- [What is required] Spot each line in the records below where the word "training" occurs, then copy it.

- [The data]
==*==

-- ==== Sys2Proof/Certificates/Slice0/Obligations.lean ====
section
/-!
DEFINITION. Sys2Proof/Certificates/Slice0/Obligations.lean: what is stated of the module, from the numbered rules of the spec, for the provers.
-/
open Sys2Proof Sys2Proof.Machine

/-! ### Number formats -/

/-- R65, R85, R66: in every rounding mode a conversion of a number to its own format gives its bits back and raises no status bit; of an infinity too.
A NaN gives 0 and INVALID in an integer format, and the canonical NaN of a float format that is no block-scaled code, with INVALID for a signalling
NaN only; the canonical NaNs are R66's. -/
def Obligations.ConversionsKeepValues : Prop :=
  (∀ (f : Fmt) (c : RndCtx) (w : Nat), w < 2 ^ f.bits → (decodeFmt f w).isNan = false → convertBits f f c w = (w, Flag.none))
  ∧ (∀ (f g : Fmt) (c : RndCtx) (w : Nat), (decodeFmt f w).isNan = true → g.isMx = false →
      convertBits f g c w = match g.shape with
        | none => (0, Flag.invalid)
        | some x => (x.qnan, if (decodeFmt f w).isSig then Flag.invalid else Flag.none))
  ∧ ([Fmt.fp32, .bf16, .fp16, .e4m3, .e5m2, .fp64].map fun f => encodeFmt f (.nan false)) = [0x7FC00000, 0x7FC0, 0x7E00, 0x7F, 0x7E, 0x7FF8000000000000]

/-! ### The step -/

/-- A step takes the command at the front of the queue and runs it on the state with the queue's rest; an empty queue idles (the model's choice, log
1). -/
def Obligations.StepRunsTheFrontCommand : Prop :=
  ∀ (s : State) (c : Instr) (rest : List Instr),
    (s.pending = c :: rest → step s = exec c { s with pending := rest }) ∧ (s.pending = [] → step s = .next s)

/-! ### Command streams -/

/-- R101, R109, R112, R114: a due long-running command that its checks pass goes into flight in its issue beat: one record more, with its own copy of
the command, its unit and its issue beat, a timed one with its done point; a DESC_LOAD marks its entries; the queue goes on; nothing else of any
cluster, and no byte of memory, changes, the marks of errors apart that an MVCOLL's read of the rank table meets. -/
def Obligations.LongCommandGoesIntoFlight : Prop :=
  ∀ (i : Instr) (s : State) (r k q : Nat) (sel : Cmd512 → Bool) (c : Cmd512) (aux : List Nat),
    streamRow i = some (r, k, q, sel) → Instr.wf i = true → Due s r k q c (streamEnv i) → sel c = true → isCommon (Hdr.opcode c) = false →
    s.verdict r k q c (streamEnv i) = .go aux →
    Completes i s fun t =>
      (∃ l : Lri, (t.cl r k).lris = (s.cl r k).lris ++ [l] ∧ l.cmd = c ∧ l.ds = (s.cl r k).slotDescs c ∧ l.q = q ∧ l.unit = unitOf q c
        ∧ l.issue = (s.cl r k).beat ∧ l.id = (s.cl r k).nextId
        ∧ (∀ op, MvOp.ofCmd c = none → TOp.ofCmd c = some op →
            l.done = some ((s.cl r k).beat + (op.plan c (s.progOf r c) (Descs.ofList ((s.cl r k).slotDescs c))).latency))
        ∧ (Hdr.opcode c = 0xE0 → ∀ n, n < dlCount c → (l.id, dlFirst c + n) ∈ (t.cl r k).dpend))
      ∧ t.queue r k q = (s.queue r k q).advance (s.cl r k).beat
      ∧ (∀ q', q' < 4 → q' ≠ q → t.queue r k q' = s.queue r k q')
      ∧ (∀ r' k', otherCluster r k r' k' → t.cl r' k' = s.cl r' k') ∧ (∀ r', r' ≠ r → t.rg r' = s.rg r')
      ∧ (NoErrors (streamEnv i) → SameMemory s t)

/-- R109, R110, R121, R123: NOP; STEP_POINT in an evaluation; EVAL_POINT and EVAL_END in training, and an EVAL_POINT before the switch beat plus
BUDGET, only retire: SEQ_Q_RETIRED takes one more, stopping at the top, and the queue goes on to its next command. -/
def Obligations.NopRetires : Prop :=
  ∀ (i : Instr) (s : State) (r k q : Nat) (c : Cmd512) (aux : List Nat),
    Instr.wf i = true → Due s r k q c → s.verdict r k q c = .go aux →
    (i = .nop r k q ∧ Hdr.opcode c = 0
      ∨ i = .stepPoint r k q ∧ Hdr.opcode c = 5 ∧ (s.queue r k q).evaluating = true
      ∨ i = .evalPoint r k q ∧ Hdr.opcode c = 6
          ∧ ((s.queue r k q).evaluating = false ∨ (s.cl r k).beat < (s.cl r k).switchBeat + s.fieldN (A.evalCtrl r k) 32 32)
      ∨ i = .evalEnd r k q ∧ Hdr.opcode c = 7 ∧ (s.queue r k q).evaluating = false) →
    Completes i s fun t =>
      t.queue r k q = (s.queue r k q).advance (s.cl r k).beat
      ∧ t.reg (A.qRetired r k q) = BitVec.ofNat 64 (satAdd 48 (s.regN (A.qRetired r k q)) 1)
      ∧ (t.cl r k).lris = (s.cl r k).lris
      ∧ (∀ q', q' < 4 → q' ≠ q → t.queue r k q' = s.queue r k q')
      ∧ (∀ r' k', otherCluster r k r' k' → t.cl r' k' = s.cl r' k') ∧ SameMemory s t
      ∧ (Hdr.doneEn c = false → (∀ a, a ≠ A.qRetired r k q → t.reg a = s.reg a) ∧ ∀ r', t.rg r' = s.rg r')

/-- R94, R109: END retires and stops its training queue: it issues nothing more and is idle from the next schedule beat on. R121: a STEP_POINT in
training retires and holds its queue until the sequencer returns. -/
def Obligations.EndAndStepPointHold : Prop :=
  (∀ (s : State) (r k q : Nat) (c : Cmd512) (aux : List Nat),
      Instr.wf (.endq r k q) = true → Due s r k q c → s.verdict r k q c = .go aux → Hdr.opcode c = 1 → (s.queue r k q).evaluating = false →
      Completes (.endq r k q) s fun t =>
        (t.queue r k q).st = .ending ∧ (t.queue r k q).pos = (s.queue r k q).pos + 1 ∧ (t.queue r k q).origin = (s.cl r k).beat
        ∧ t.reg (A.qRetired r k q) = BitVec.ofNat 64 (satAdd 48 (s.regN (A.qRetired r k q)) 1)
        ∧ (∀ b, (s.cl r k).beat < b → (({ t.cl r k with beat := b } : Cluster).endQueues.queue q).st = .idle)
        ∧ (∀ q', q' < 4 → q' ≠ q → t.queue r k q' = s.queue r k q')
        ∧ (∀ r' k', otherCluster r k r' k' → t.cl r' k' = s.cl r' k') ∧ SameMemory s t)
  ∧ (∀ (s : State) (r k q : Nat) (c : Cmd512) (aux : List Nat),
      Instr.wf (.stepPoint r k q) = true → Due s r k q c → s.verdict r k q c = .go aux → Hdr.opcode c = 5 →
      (s.queue r k q).evaluating = false → (∀ n, (s.queue r k q).len = some n → (s.queue r k q).pos + 1 < n) →
      Completes (.stepPoint r k q) s fun t =>
        (t.queue r k q).st = .held ∧ (t.queue r k q).pos = (s.queue r k q).pos + 1
        ∧ t.reg (A.qRetired r k q) = BitVec.ofNat 64 (satAdd 48 (s.regN (A.qRetired r k q)) 1)
        ∧ (∀ q', q' < 4 → q' ≠ q → t.queue r k q' = s.queue r k q')
        ∧ (∀ r' k', otherCluster r k r' k' → t.cl r' k' = s.cl r' k') ∧ SameMemory s t)

/-- R123, R125: in an evaluation, EVAL_END, and EVAL_POINT from the switch beat plus BUDGET on, retire and stop the queue, which records how it
stopped. R122, R124: the switch beat starts every evaluation queue from this beat and sets SEQ_EVAL_STATUS.ACTIVE; once they have all stopped and none
of their commands is in flight, the sequencer turns back; the return beat ends the evaluation and clears ACTIVE. -/
def Obligations.EvaluationsStopAndTurn : Prop :=
  (∀ (s : State) (r k q : Nat) (c : Cmd512) (aux : List Nat),
      Due s r k q c → s.verdict r k q c = .go aux → (s.queue r k q).evaluating = true →
      (Instr.wf (.evalEnd r k q) = true → Hdr.opcode c = 7 →
        Completes (.evalEnd r k q) s fun t =>
          (t.queue r k q).st = .stopped ∧ (t.queue r k q).stop = .passEnd ∧ (t.queue r k q).pos = (s.queue r k q).pos + 1
          ∧ (∀ r' k', otherCluster r k r' k' → t.cl r' k' = s.cl r' k') ∧ SameMemory s t)
      ∧ (Instr.wf (.evalPoint r k q) = true → Hdr.opcode c = 6 →
        (s.cl r k).switchBeat + s.fieldN (A.evalCtrl r k) 32 32 ≤ (s.cl r k).beat →
        Completes (.evalPoint r k q) s fun t =>
          (t.queue r k q).st = .stopped ∧ (t.queue r k q).stop = .point ∧ (t.queue r k q).pos = (s.queue r k q).pos + 1
          ∧ (∀ r' k', otherCluster r k r' k' → t.cl r' k' = s.cl r' k') ∧ SameMemory s t))
  ∧ (∀ (s : State) (r k : Nat), r < 48 → k < 9 → s.beats r k = true →
      ((s.cl r k).phase = .toEval → ((s.cl r k).queues.filter Queue.evaluating).all Queue.loaded = true →
        Completes (.switchBeat r k) s fun t =>
          (t.cl r k).phase = .eval ∧ (t.cl r k).switchBeat = (s.cl r k).beat ∧ t.bit (A.evalStatus r k) 1 = true
          ∧ (∀ q ∈ (s.cl r k).queues, q.evaluating = true →
              { q with st := .issuing, origin := (s.cl r k).beat, first := true } ∈ (t.cl r k).queues)
          ∧ (∀ a, a ≠ A.evalStatus r k → t.reg a = s.reg a) ∧ SameMemory s t)
      ∧ ((s.cl r k).phase = .eval → (∀ q ∈ (s.cl r k).queues, q.evaluating = true → q.st = .stopped) → (∀ l ∈ (s.cl r k).lris, l.eval = false) →
        Completes (.evalReturn r k) s fun t =>
          (t.cl r k).phase = .toTrain ∧ (t.cl r k).queues = (s.cl r k).queues.map Queue.toTrain ∧ (∀ a, t.reg a = s.reg a) ∧ SameMemory s t)
      ∧ ((s.cl r k).phase = .toTrain → (∀ q ∈ (s.cl r k).queues, q.back = true → q.loaded = true) →
        Completes (.returnBeat r k) s fun t =>
          (t.cl r k).phase = .train ∧ t.bit (A.evalStatus r k) 1 = false ∧ (t.cl r k).beat = (s.cl r k).beat
          ∧ (∀ a, a ≠ A.evalStatus r k → t.reg a = s.reg a) ∧ SameMemory s t))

==*==

- [Exercise response]
/-- R109, R110, R121, R123: NOP; STEP_POINT in an evaluation; EVAL_POINT and EVAL_END in training, and an EVAL_POINT before the switch beat plus
/-- R94, R109: END retires and stops its training queue: it issues nothing more and is idle from the next schedule beat on. R121: a STEP_POINT in
training retires and holds its queue until the sequencer returns. -/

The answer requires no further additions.